* _WORK TASK_: Where does the word "events" appear in the entries below? Copy each line that holds it.

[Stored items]
────────────────────

/-- A stream of literal and match records and one terminator parses back into exactly those records, and what stands after
the terminator is not part of it (R100, R108, R111). -/
def Obligations.StreamsParseBack : Prop :=
  ∀ (rs : List Instr) (rest : List Bool), rs.all Instr.isData = true →
    decodeStream (streamBits rs ++ eosBits ++ rest) = .ok (rs ++ [.eos], rest)

/-- "Every bit string that begins a record parses as some record; the only malformed streams are truncated ones" (R110): what a
reader does not accept is a proper beginning of a record, and what it accepts is the bits of a well-formed record. -/
def Obligations.OnlyTruncationIsMalformed : Prop :=
  ∀ bits : List Bool,
    (∃ i own rest, decodeRecord bits = .ok (i, rest) ∧ i.wf = true ∧ i.recordBits = some own ∧ bits = own ++ rest) ∨
    (decodeRecord bits = .error .truncatedRecord ∧ ∃ more i, more ≠ [] ∧ decodeRecord (bits ++ more) = .ok (i, []))

/-- A few words decode to the instructions they stand for. The three records are bit strings written out from the spec's encodings
(R102 to R104). Of the operations the spec gives the OPSEL number only (R113); that an operation is asked for by a byte with OPSEL
in it, and that the operand of WriteBit is one byte and that of DeleteNode two, least significant first, is the model's choice
(DESIGN CHOICE, notes/assumptions/2.md). -/
def Obligations.SampleWordsDecode : Prop :=
  decode (.record [true, false, true, false, false, false, false, false, true]) = .ok (.literal 0x41) ∧
  decode (.record [false, false, false, false, false, false, false, false, false, false, true, true, true, true, true]) =
    .ok (.matchRecord 1 15) ∧
  decode (.record [false, false, false, false, false, false, false, false, false, false, false]) = .ok .eos ∧
  decode (.operation [0b00001]) = .ok .readByte ∧
  decode (.operation [0b00010, 1]) = .ok (.writeBit true) ∧
  decode (.operation [0b01001, 0x12, 0x00]) = .ok (.deleteNode 18) ∧
  decode (.operation [0b01111]) = .ok .advance ∧
  decode (.operation [0b10010]) = .ok .start

/-- The length field is the length less `BREAK_EVEN + 1 = 2`; the 16 codes cover the lengths 2 to 17, and a reader that adds 2
back gets the length (R106). -/
def Obligations.LengthFieldIsBiased : Prop :=
  (∀ m : Cnt, 2 ≤ m → m ≤ 17 →
    (lengthField m).toNat = m.toNat - 2 ∧ ∀ p : Pos, (Instr.matchRecord p (lengthField m)).covers = m.toNat) ∧
  (∀ l : BitVec 4, ∃ m : Cnt, 2 ≤ m ∧ m ≤ 17 ∧ lengthField m = l)

/-! ## Parameters and reset (00_scope.md, 10_state.md, 70_reset_and_hazards.md) -/

/-- The two primary parameters (R6), `BREAK_EVEN` (R7), `LOOK_AHEAD` (R8), the sentinels `TREE_ROOT`, `UNUSED` and `END_OF_STREAM` (R9),
and which pairs are admitted. Of the conditions on a pair, R11 (b), (c) and (d) are the spec's own inference (it marks them
[derived]), and for pairs the model does not build the conditions are the model's reading (DEDUCED, notes/assumptions/8.md). -/
def Obligations.Parameters : Prop :=
  Config.params.indexBits = 10 ∧ Config.params.lengthBits = 4 ∧
  Config.params.window = 1024 ∧ Config.params.rawLookAhead = 16 ∧
  Config.params.breakEven = 1 ∧ Config.params.lookAhead = 17 ∧
  Config.windowSize = Config.params.window ∧ Config.breakEven = Config.params.breakEven ∧
  Config.lookAhead = Config.params.lookAhead ∧ Config.treeRoot.val = Config.params.window ∧
  Config.unused.val = 0 ∧ Config.endOfStream = 0 ∧ Config.params.admissible = true ∧
  ∀ p : Params,
    p.window = 2 ^ p.indexBits ∧ p.rawLookAhead = 2 ^ p.lengthBits ∧ p.lookAhead = p.rawLookAhead + p.breakEven ∧
    (p.admissible = true ↔
      8 ≤ p.indexBits + p.lengthBits ∧ 1 + p.lookAhead ≤ p.window ∧ p.lookAhead % p.window ≠ 0 ∧
      1 ≤ p.indexBits ∧ p.indexBits ≤ 32 ∧ 1 ≤ p.lengthBits ∧ p.lengthBits ≤ 32)

/-- The reset state, register by register: what the machine holds right after reset, and what Reset leaves from any state (R270). -/
def Obligations.ResetState : Prop :=
  ∀ t : State, t = State.reset ∨ (∃ s, exec .reset s = .next t) →
    (t.winPos = 1 ∧ t.aheadBytes = 0 ∧ t.matchLen = 0 ∧ t.matchPos = 0 ∧ t.eos = false ∧ t.replCnt = 0 ∧ t.advCnt = 0) ∧
    (t.testNode = 0 ∧ t.i = 0 ∧ t.delta = 0 ∧ t.bestLen = 0 ∧ t.bestPos = 0 ∧ t.par = 0 ∧ t.nxt = 0 ∧ t.repl = 0) ∧
    (t.seq = .idle ∧ t.done = false ∧ t.fault = false ∧ t.cause = .noFault) ∧
    (∀ a, t.byteAt a = 0) ∧ (∀ n, t.nodeAt n = { parent := 0, smallChild := 0, largeChild := 0 }) ∧
    (t.bsAcc = 0 ∧ t.bsCnt = 0 ∧ t.nReads = 0 ∧ t.outBits = []) ∧ t.statusWord = 0

/-- Reset puts every piece of the block's state at its reset value, from any state, and abandons an outstanding transaction; it
issues none (the environment's lists keep their items); and it is the only way out of `S_DONE` and `S_FAULT` (R138, R271).
That the host's further requests stay is the model's choice (notes/assumptions/10.md). -/
def Obligations.ResetFromAnyState : Prop :=
  (∀ s : State, exec .reset s = .next { State.reset with inPort := s.inPort, outPort := s.outPort, reqs := s.reqs }) ∧
  (∀ s t : State, s.seq = .done ∨ s.seq = .fault → step s = .next t → t.seq ≠ s.seq → decode s.raised = .ok .reset)

/-- Start moves `S_IDLE` to `S_FILL` and changes nothing else; in every other state it is ignored (R137). -/
def Obligations.StartLeavesIdle : Prop :=
  (∀ s : State, s.seq = .idle → exec .start s = .next { s with seq := .fill }) ∧
  (∀ s : State, s.seq ≠ .idle → exec .start s = .next s)

/-- The places of the fields in the status word and the numbers they hold (R40, R42, R241). -/
def Obligations.StatusWordLayout : Prop :=
  (∀ s : State, s.statusWord.extractLsb' 0 3 = s.seq.code ∧ s.statusWord.getLsbD 3 = s.eos ∧
    s.statusWord.getLsbD 4 = s.done ∧ s.statusWord.getLsbD 5 = s.fault ∧ s.statusWord.extractLsb' 6 2 = s.cause.code) ∧
  [SeqState.idle, .fill, .init, .emit, .adv, .eos, .done, .fault].map SeqState.code = [0, 1, 2, 3, 4, 5, 6, 7] ∧
  [Cause.noFault, .outputWriteError, .inputReadError, .invariantViolation].map Cause.code = [0, 1, 2, 3]

/-! ## Ports (40_io_ports.md) -/

/-- What the port signals answer: `in_err` overrides `in_eoi`, which overrides `in_data`; `out_err` refuses (R134, R247). That
nothing is answered without an acknowledgement, and what an exhausted list answers, is the model's reading
(notes/assumptions/4.md, 7.md). -/
def Obligations.PortSignals : Prop :=
  (∀ x : InItem, x.ack = true → x.err = true → x.answer = some .err) ∧
  (∀ x : InItem, x.ack = true → x.err = false → x.eoi = true → x.answer = some .eoi) ∧
  (∀ x : InItem, x.ack = true → x.err = false → x.eoi = false → x.answer = some (.byte x.data)) ∧
  (∀ x : InItem, x.ack = false → x.answer = none) ∧
  (∀ x : OutItem, x.err = true → x.answer = some false) ∧
  (∀ x : OutItem, x.err = false → x.ack = true → x.answer = some true) ∧
  (∀ x : OutItem, x.err = false → x.ack = false → x.answer = none) ∧
  (∀ s : State, s.inPort = [] → s.nextInput = some .eoi) ∧ (∀ s : State, s.outPort = [] → s.nextSink = some true)

/-- Every outcome of ReadByte: a byte, the end of input, an error (the fault of R243), no answer (R18), and a byte after the
end of input, which is refused (R130, R131). -/
def Obligations.ReadByteOutcomes : Prop :=
  (∀ (s : State) (b : Byte), s.nextInput = some (.byte b) → s.inEnded = false →
    exec .readByte s = .next { s with nReads := s.nReads + 1, inPort := s.inPort.tail,
                                      events := s.events ++ [.read (.byte b)], result := .item (.byte b) }) ∧
  (∀ s : State, s.nextInput = some .eoi →
    exec .readByte s = .next { s with nReads := s.nReads + 1, inPort := s.inPort.tail,
                                      events := s.events ++ [.read .eoi], inEnded := true, result := .item .eoi }) ∧
  (∀ s : State, s.nextInput = some .err →
    exec .readByte s = .next { s with nReads := s.nReads + 1, inPort := s.inPort.tail,
                                      events := s.events ++ [.read .err], cause := .inputReadError, fault := true, seq := .fault }) ∧
  (∀ s : State, s.nextInput = none →
    exec .readByte s = .next { s with nReads := s.nReads + 1, inPort := s.inPort.tail, wait := some .read }) ∧
  (∀ (s : State) (b : Byte), s.nextInput = some (.byte b) → s.inEnded = true →
    exec .readByte s = .refused .byteAfterEndOfInput)

/-- WriteBit appends the bit to the output; a refused bit is not part of it and raises `OutputWriteError`; an unanswered one
stays offered (R132, R242, R18). -/
def Obligations.WriteBitOutcomes : Prop :=
  (∀ (s : State) (b : Bool), s.nextSink = some true → ∃ t, exec (.writeBit b) s = .next t ∧ PutsOut s t [b]) ∧
  (∀ (s : State) (b : Bool), s.nextSink = some false →
    exec (.writeBit b) s = .next { s with outPort := s.outPort.tail, events := s.events ++ [.bitRefused b],
                                          cause := .outputWriteError, fault := true, seq := .fault }) ∧
  (∀ (s : State) (b : Bool), s.nextSink = none →
    exec (.writeBit b) s = .next { s with outPort := s.outPort.tail, wait := some (.bit b) })

/-- PackBit fills bit `7 - bsCnt`; the byte is put out when its bit 0 is filled (R135). -/
def Obligations.PackBitFillsFromTheTop : Prop :=
  ∀ (s : State) (b : Bool), ∃ acc : Byte,
    (∀ j : Nat, j < 8 → acc.getLsbD j = if j = 7 - s.bsCnt.toNat then b else s.bsAcc.getLsbD j) ∧
    (s.bsCnt = 7 → s.packBit b = { s with outBytes := s.outBytes ++ [acc], bsAcc := 0, bsCnt := 0 }) ∧
    (s.bsCnt ≠ 7 → s.packBit b = { s with bsAcc := acc, bsCnt := s.bsCnt + 1 })

/-- WriteBits puts out bit `k-1` of the value first and bit 0 last and ignores the bits above; if a bit is refused, those before it
have been put out and the rest are not; a count outside `1 .. 32` is refused (R133). -/
def Obligations.WriteBitsMostSignificantFirst : Prop :=
  (∀ (s : State) (v : BitVec 32) (k : Nat), 1 ≤ k → k ≤ 32 → s.sinkTakes k = true →
    ∃ t, exec (.writeBits v k) s = .next t ∧ PutsOut s t ((List.range k).reverse.map v.getLsbD)) ∧
  (∀ (s : State) (v : BitVec 32) (k m : Nat), 1 ≤ k → k ≤ 32 → m < k → s.sinkRefusesAt m = true →
    ∃ t, exec (.writeBits v k) s = .next t ∧ AbortsAt s t ((List.range k).reverse.map v.getLsbD) m) ∧
  (∀ (s : State) (v : BitVec 32) (k : Nat), k = 0 ∨ 32 < k → exec (.writeBits v k) s = .refused .bitCountOutsideContract)

/-- Flush puts out a partly filled byte, its unfilled low bits 0, and puts out nothing at a byte boundary (R136). -/
def Obligations.FlushCompletesTheByte : Prop :=
  (∀ s : State, s.bsCnt = 0 → exec .flush s = .next s) ∧
  (∀ s : State, s.bsCnt ≠ 0 →
    exec .flush s = .next { s with outBytes := s.outBytes ++ [s.bsAcc], bsAcc := 0, bsCnt := 0 }) ∧
  (∀ s t : State, (msbBits 8 s.bsAcc.toNat).drop s.bsCnt.toNat = List.replicate (8 - s.bsCnt.toNat) false →
    exec .flush s = .next t →
    t.packedBits = s.packedBits ++ List.replicate ((8 - s.bsCnt.toNat) % 8) false)

/-! ## Records (30_encoding.md, 43_driver.md) -/

/-- The wire records as instructions put out their bits (R102 to R105); that a record can be asked for by itself, and what a match
record with position 0 does then, is the model's choice (notes/assumptions/19.md). -/
def Obligations.RecordsArePutOut : Prop :=
  (∀ (s : State) (b : Byte), s.sinkTakes 9 = true →
    ∃ t, exec (.literal b) s = .next t ∧ PutsOut s t
      [true, b.getLsbD 7, b.getLsbD 6, b.getLsbD 5, b.getLsbD 4, b.getLsbD 3, b.getLsbD 2, b.getLsbD 1, b.getLsbD 0]) ∧
  (∀ (s : State) (p : Pos) (l : BitVec 4), p ≠ 0 → s.sinkTakes 15 = true →
    ∃ t, exec (.matchRecord p l) s = .next t ∧ PutsOut s t
      [false, p.getLsbD 9, p.getLsbD 8, p.getLsbD 7, p.getLsbD 6, p.getLsbD 5, p.getLsbD 4, p.getLsbD 3, p.getLsbD 2,
        p.getLsbD 1, p.getLsbD 0, l.getLsbD 3, l.getLsbD 2, l.getLsbD 1, l.getLsbD 0]) ∧
  (∀ (s : State) (l : BitVec 4), exec (.matchRecord 0 l) s =
    .next { s with cause := .invariantViolation, fault := true, seq := .fault }) ∧
  (∀ s : State, s.sinkTakes 11 = true → ∃ t, exec .eos s = .next t ∧ PutsOut s t (List.replicate 11 false))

────────────────────

* _RESPONSE_:
                                      events := s.events ++ [.read (.byte b)], result := .item (.byte b) }) ∧
                                      events := s.events ++ [.read .eoi], inEnded := true, result := .item .eoi }) ∧
                                      events := s.events ++ [.read .err], cause := .inputReadError, fault := true, seq := .fault }) ∧
    exec (.writeBit b) s = .next { s with outPort := s.outPort.tail, events := s.events ++ [.bitRefused b],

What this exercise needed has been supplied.